The show — which dates back to 1898, making it the world’s oldest — will feature about 100 world and European premieres, organizers promise.
Car makers have been flaunting technologies aimed at cutting or eliminating carbon dioxide emissions from their vehicles at every major car show since the last Paris gathering. But this time more and more will be models headed for showrooms, not concept or idea cars.
“Maybe access to market-ready electric vehicles is going to be the big news in Paris,” said Carlos Da Silva, a senior market analyst at industry forecasters IHS Global Insight in Paris. “It will be a very ‘green’ show,” Da Silva said in an interview.
Other ready-to-roll green machines on display include Peugeot’s iOn, Mitsubishi’s i-MiEV and the Nissan Leaf.
Besides the 3008, PSA Peugeot-Citroen plans to launch the Citroen DS5 Hybrid as part of its goal to have 1 million cars in its fleet below 120 grams of carbon dioxide per kilometer by 2012. That is in line with similar targets set by other car makers as they seek to meet an EU deadline for reducing their carbon emissions, Da Silva said.
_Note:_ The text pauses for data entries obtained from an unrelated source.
def execSnap (d a : XReg) (s : State) : Out := snapGo false a s (fun n s => done 1 (s.wx d n))

def execSroll (d a : XReg) (s : State) : Out :=
  snapGo true a s (fun n s => done 1 (((setCurrent s.mySid n s).modMe (fun k => { k with bhnd := n })).wx d n))

/-- One element of SMERGE (R246). -/
def mergeElem (al x y : Nat) : Nat × Fl :=
  let d := fSub32 x y
  let r := fFma32 al d.1 y
  (r.1, d.2 ||| r.2)

/-- SMERGE of matrix `m`. -/
def mergeMat (hd ha hb al m : Nat) (s : State) : Option (State × Fl) :=
  match setOf s hd, setOf s ha, setOf s hb with
  | some _, some ea, some eb =>
    let w := ea.desc m
    let n := mNR w * mNC w
    let xa := (readMat s ea m 0 n).map (widen (mBf w))
    let xb := (readMat s eb m 0 n).map (widen (mBf w))
    let rs := (List.zip xa xb).map (fun p => mergeElem al p.1 p.2)
    let out := narrowAll (mBf w) (rs.map (·.1))
    (writeMat hd m 0 out.1 s).map (fun t => (t, rs.foldl (fun f r => f ||| r.2) 0 ||| out.2))
  | _, _, _ => none

/-- Equal matrix directories. -/
def sameDir (x y : SetEnt) : Bool := (List.range 64).all (fun m => x.desc m == y.desc m)

def execSmerge (d a b : XReg) (ax : BitVec 6) (s : State) : Out :=
  let hd := (s.rx d).toNat
  let ha := (s.rx a).toNat
  let hb := (s.rx b).toNat
  withDir hd s (fun s => withDir ha s (fun s => withDir hb s (fun s =>
    match checkSet false hd s, checkSet false ha s, checkSet false hb s with
    | .ok ed, .ok ea, .ok eb =>
      match checkSet true hd s with
      | .error t => trap t s
      | .ok _ =>
        if !sameDir ed ea || !sameDir ed eb then trap tOperand s
        else needResident hd ed s (fun s => needResident ha ea s (fun s => needResident hb eb s (fun s =>
          let ms := (List.range 64).filter (fun m => mNR (ed.desc m) != 0)
          if ms.any (fun m => let n := mNR (ed.desc m) * mNC (ed.desc m); matBad s ea m 0 n || matBad s eb m 0 n) then trap (tEcc 0 0) s
          else
            let al := (s.rx ax).toNat % 2 ^ 32
            match ms.foldl (fun (t? : Option (State × Fl)) m => match t? with
                | none => none
                | some (t, f) => (mergeMat hd ha hb al m t).map (fun r => (r.1, f ||| r.2))) (some (s, 0)) with
            | none => stall s
            | some (t, f) => done 2 ((noteUse hb (noteUse ha (noteUse hd t))).orFlags f))))
    | .error t, _, _ => trap t s
    | _, .error t, _ => trap t s
    | _, _, .error t => trap t s)))

/-! ## Moving, freeing, pinning, evicting (R248 to R250) -/

/-- A set that is not homed on this die, or is moving, meets these instructions as state-absent (R234, R243). -/
def setAway (s : State) (e : SetEnt) : Bool := e.pkg != ownPkg s || e.die != s.myDie || e.firn == .moving

def execSmigr (a : XReg) (b : Src) (s : State) : Out :=
  match srcI s b with
  | none => trap tConst s
  | some xt =>
    let h := (s.rx a).toNat
    if bitsOf xt.toNat 63 12 ≠ 0 then trap tReserved s
    else withDir h s (fun s => match checkSet true h s with
      | .error t => trap t s
      | .ok e =>
        let die := bitsOf xt.toNat 1 0
        let pkg := bitsOf xt.toNat 11 2
        if e.bad then needResident h e s (fun s => stall s)
        else if e.die = die && e.pkg = pkg && e.firn ≠ .moving then done 1 s
        else if pkg ≠ ownPkg s && !routeUp s s.myDie pkg then trap (tRemote pkg) s
        else if e.moveTo.isSome then park (.migrate h) s
        else if e.pkg ≠ ownPkg s then stateAbsent h s
        else
          let s := if e.firn = .resident then s else askFirn s h 2
          park (.migrate h) (modSet s h (fun e => { e with moveTo := some (pkg, die), firn := if e.firn = .resident then .moving else e.firn })))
Global car production fell 17 percent over 2008 and 2009, dropping to 57 million vehicles last year. Scrapping schemes introduced after the crisis helped support European car makers and their suppliers, but now that they’re being withdrawn, growth is stalling in the region.
Car sales in Europe will drop to 17.7 million this year from 18.2 million in 2009, according to J.D. Power Automotive Forecasting, which expects sales to stagnate around that level next year as well.
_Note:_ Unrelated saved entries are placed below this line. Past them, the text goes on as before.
/-- Load image `h` for die `d` onto cores, when generation `want` is asked for only at that one, and check it against entry
set `eset`. `giveUp` says that firmware cannot make a missing page valid. -/
def overlay (d sid : Nat) (cs : List Nat) (h : Nat) (want : Option Nat) (eset : Nat) (giveUp : Bool) (s : State) : Load :=
  match imgEntry s d h with
  | none => .fail 9 14 s
  | some e =>
    if (match want with | some g => g != e.gen | none => false) then .fail 9 14 s
    else
      let eng (ls : Nat → Option (BitVec 512)) (n : Nat) : Nat := match ls n with | some l => linkEng (lineWord l 0) | none => 4
      let need := cs.filter (fun c => !holdsImage (s.core c) h e.gen)
      match need.isEmpty, (cs.head?.bind (fun c => (s.core c).loaded)) with
      | true, some l => if entryOk l (eng (fun n => (s.core (cs.headD 0)).lines.get none n)) eset then .ok l s else .fail 9 14 s
      | _, _ =>
        match readImage s d sid e 0 (64 * e.nlines) with
        | .error (.ecc, _) => .fail 9 14 s
        | .error (.perm, _) => .fail 10 11 s
        | .error _ => if giveUp then .fail 10 11 s else .wait s
        | .ok (s, bs) =>
          let l := loadedOf h e bs
          let line (n : Nat) : BitVec 512 := BitVec.ofNat 512 (leNat ((bs.drop (64 * n)).take 64))
          let lines : Store (Option (BitVec 512)) := (List.range e.nlines).map (fun n => (n, some (line n)))
          if imageCheck bs ≠ (l.word 0 7).setWidth 32 || !headerOk l || !entryOk l (eng (fun n => lines.get none n)) eset then .fail 9 14 s
          else .ok l (s.modCores (fun k =>
            { k with lines := lines, lineBad := [], loaded := some l, fenced := false }.mapSeqs (fun q => { q with ahead := [] })) need)

/-! ## Eligibility (R34, R334, R335) -/

/-- The declared occupancies of a record's image that a die reserves: spawns and sends. -/
def dieItems (s : State) (d pa : Nat) : Nat × Nat :=
  match imgHeader s d (rImage s pa) with
  | some l => (l.maxSpawn, l.maxSend)
  | none => (0, 0)

/-- A record that a dispatch round may take. -/
def eligible (s : State) (d : Nat) (r : QRec) : Bool :=
  let pa := slotPa s d r.slot
  let n := dieItems s d pa
  r.st == .ready && r.boot.isNone && rJoin s pa == 0 && (!rOrd s pa || isTurn s d r.slot) &&
  (r.held || (decide (n.1 ≤ freeReserved s d) && decide (n.2 ≤ freeSends s d))) &&
  (r.area.isSome || (s.die d).pool.any (fun a => a.2 == (rGang s pa == 1)))

/-- A core that runs nothing and is not withdrawn for a service task. -/
def coreFree (s : State) (c : Nat) : Bool := (s.core c).task.isNone && !(s.core c).boot

/-- Units a record may run on: its candidate cores, or the first cores of its candidate quads. -/
def unitsOf (s : State) (d : Nat) (r : QRec) : List Nat :=
  let pa := slotPa s d r.slot
  let cs := candidates s d (sessAsid s (rSid s pa)) (imgHeader s d (rImage s pa)) r.ctx
  if rGang s pa = 1 then quadCands cs else cs
def unitCores (gang : Bool) (c : Nat) : List Nat := if gang then [c, c + 1, c + 2, c + 3] else [c]
/-- The idle units among them; a held quad is not offered to a core record (R342). -/
def idleUnits (s : State) (d : Nat) (r : QRec) : List Nat :=
  let gang := rGang s (slotPa s d r.slot) == 1
  (unitsOf s d r).filter (fun c => (unitCores gang c).all (coreFree s) && (gang || (s.die d).hold != some (c % 64 / 4)))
Production will rebound to its pre-crisis level of 69 million vehicles this year, Autofacts predicts, but nearly all that growth will come from China and North America.
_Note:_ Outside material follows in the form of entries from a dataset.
-- ==== Sys2Proof/Laws/State.lean ====
section
/-!
SUPPORT. What each named update of the state leaves alone and what it makes a reader see: one lemma per field per
update, so that no proof unfolds a record update.
-/

namespace Sys2Proof.Machine

/-! ## The store of cores and the store of dies -/

@[simp] theorem setCore_agenda (s : State) (c : Nat) (k : Core) : (s.setCore c k).agenda = s.agenda := rfl
@[simp] theorem setCore_fresh (s : State) (c : Nat) (k : Core) : (s.setCore c k).fresh = s.fresh := rfl
@[simp] theorem setCore_cur (s : State) (c : Nat) (k : Core) : (s.setCore c k).cur = s.cur := rfl
@[simp] theorem setCore_arg (s : State) (c : Nat) (k : Core) : (s.setCore c k).arg = s.arg := rfl
@[simp] theorem setCore_dies (s : State) (c : Nat) (k : Core) : (s.setCore c k).dies = s.dies := rfl
@[simp] theorem setCore_mem (s : State) (c : Nat) (k : Core) : (s.setCore c k).mem = s.mem := rfl
@[simp] theorem setCore_fog (s : State) (c : Nat) (k : Core) : (s.setCore c k).fog = s.fog := rfl
@[simp] theorem setCore_known (s : State) (c : Nat) (k : Core) : (s.setCore c k).known = s.known := rfl
@[simp] theorem setCore_marks (s : State) (c : Nat) (k : Core) : (s.setCore c k).marks = s.marks := rfl
@[simp] theorem setCore_zbits (s : State) (c : Nat) (k : Core) : (s.setCore c k).zbits = s.zbits := rfl
@[simp] theorem setCore_unpub (s : State) (c : Nat) (k : Core) : (s.setCore c k).unpub = s.unpub := rfl
@[simp] theorem setCore_bad (s : State) (c : Nat) (k : Core) : (s.setCore c k).bad = s.bad := rfl
@[simp] theorem setCore_stamps (s : State) (c : Nat) (k : Core) : (s.setCore c k).stamps = s.stamps := rfl
@[simp] theorem setCore_ukeys (s : State) (c : Nat) (k : Core) : (s.setCore c k).ukeys = s.ukeys := rfl
@[simp] theorem setCore_bkeys (s : State) (c : Nat) (k : Core) : (s.setCore c k).bkeys = s.bkeys := rfl
@[simp] theorem setCore_sets (s : State) (c : Nat) (k : Core) : (s.setCore c k).sets = s.sets := rfl
@[simp] theorem setCore_roots (s : State) (c : Nat) (k : Core) : (s.setCore c k).roots = s.roots := rfl
@[simp] theorem setCore_rootOps (s : State) (c : Nat) (k : Core) : (s.setCore c k).rootOps = s.rootOps := rfl
@[simp] theorem setCore_tags (s : State) (c : Nat) (k : Core) : (s.setCore c k).tags = s.tags := rfl
@[simp] theorem setCore_groups (s : State) (c : Nat) (k : Core) : (s.setCore c k).groups = s.groups := rfl
@[simp] theorem setCore_trapPages (s : State) (c : Nat) (k : Core) : (s.setCore c k).trapPages = s.trapPages := rfl
@[simp] theorem setCore_hostPages (s : State) (c : Nat) (k : Core) : (s.setCore c k).hostPages = s.hostPages := rfl
@[simp] theorem setCore_senders (s : State) (c : Nat) (k : Core) : (s.setCore c k).senders = s.senders := rfl
@[simp] theorem setCore_remWait (s : State) (c : Nat) (k : Core) : (s.setCore c k).remWait = s.remWait := rfl
@[simp] theorem setCore_vfs (s : State) (c : Nat) (k : Core) : (s.setCore c k).vfs = s.vfs := rfl
@[simp] theorem setCore_links (s : State) (c : Nat) (k : Core) : (s.setCore c k).links = s.links := rfl
@[simp] theorem setCore_podOut (s : State) (c : Nat) (k : Core) : (s.setCore c k).podOut = s.podOut := rfl
@[simp] theorem setCore_podHeld (s : State) (c : Nat) (k : Core) : (s.setCore c k).podHeld = s.podHeld := rfl
@[simp] theorem setCore_podSeq (s : State) (c : Nat) (k : Core) : (s.setCore c k).podSeq = s.podSeq := rfl
@[simp] theorem setCore_mbxHeld (s : State) (c : Nat) (k : Core) : (s.setCore c k).mbxHeld = s.mbxHeld := rfl
@[simp] theorem setCore_mbxRes (s : State) (c : Nat) (k : Core) : (s.setCore c k).mbxRes = s.mbxRes := rfl
@[simp] theorem setCore_bulkIn (s : State) (c : Nat) (k : Core) : (s.setCore c k).bulkIn = s.bulkIn := rfl
@[simp] theorem setCore_linkKeys (s : State) (c : Nat) (k : Core) : (s.setCore c k).linkKeys = s.linkKeys := rfl
@[simp] theorem setCore_pageKeys (s : State) (c : Nat) (k : Core) : (s.setCore c k).pageKeys = s.pageKeys := rfl
@[simp] theorem setCore_swapKeys (s : State) (c : Nat) (k : Core) : (s.setCore c k).swapKeys = s.swapKeys := rfl
@[simp] theorem setCore_usedKeys (s : State) (c : Nat) (k : Core) : (s.setCore c k).usedKeys = s.usedKeys := rfl
@[simp] theorem setCore_split (s : State) (c : Nat) (k : Core) : (s.setCore c k).split = s.split := rfl
@[simp] theorem setCore_fwid (s : State) (c : Nat) (k : Core) : (s.setCore c k).fwid = s.fwid := rfl
@[simp] theorem setCore_lease (s : State) (c : Nat) (k : Core) : (s.setCore c k).lease = s.lease := rfl
@[simp] theorem setCore_leaseCfg (s : State) (c : Nat) (k : Core) : (s.setCore c k).leaseCfg = s.leaseCfg := rfl
@[simp] theorem setCore_pkgid (s : State) (c : Nat) (k : Core) : (s.setCore c k).pkgid = s.pkgid := rfl
@[simp] theorem setCore_floor (s : State) (c : Nat) (k : Core) : (s.setCore c k).floor = s.floor := rfl
@[simp] theorem setCore_imgOwner (s : State) (c : Nat) (k : Core) : (s.setCore c k).imgOwner = s.imgOwner := rfl
@[simp] theorem setCore_fwImage (s : State) (c : Nat) (k : Core) : (s.setCore c k).fwImage = s.fwImage := rfl
@[simp] theorem setCore_layout (s : State) (c : Nat) (k : Core) : (s.setCore c k).layout = s.layout := rfl
@[simp] theorem setCore_pendingFw (s : State) (c : Nat) (k : Core) : (s.setCore c k).pendingFw = s.pendingFw := rfl
@[simp] theorem setCore_ready (s : State) (c : Nat) (k : Core) : (s.setCore c k).ready = s.ready := rfl
@[simp] theorem setCore_fatal (s : State) (c : Nat) (k : Core) : (s.setCore c k).fatal = s.fatal := rfl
By the time of the next Paris show in 2012, for the first time ever more than half of the world’s car production will be in emerging markets such as China, Brazil and India, said Gerard Morin, head of PwC’s automobile consultancy in France.
By 2020, PSA Peugeot Citroen CEO Philippe Varin thinks hybrids will grab as much as 15 percent of the market.
That’s more optimistic than the forecasters at PricewaterhouseCooper’s Autofacts consultancy, which sees electric cars capturing a mere 1 percent of the global car market by 2016. Hybrids may reach 4 percent market share by then, Autofacts predicts, leaving a full 95 percent of the market to traditional internal combustion engines.
By 2020, electric vehicle production is likely to hit only 1.5 million units, according to Autofacts, as the infrastructure to recharge the cars’ batteries, as well as the batteries’ expense and limits to their autonomy hold back wider adoption of the cars by consumers.
Hybrid technologies range from full hybrids, which alternate between gasoline and electric engines to achieve improved fuel economy, to so-called partial hybrids, or cars with such features as start-stop technology, which automatically shuts down and restarts an engine when stopped to reduce idling and reduce carbon emissions.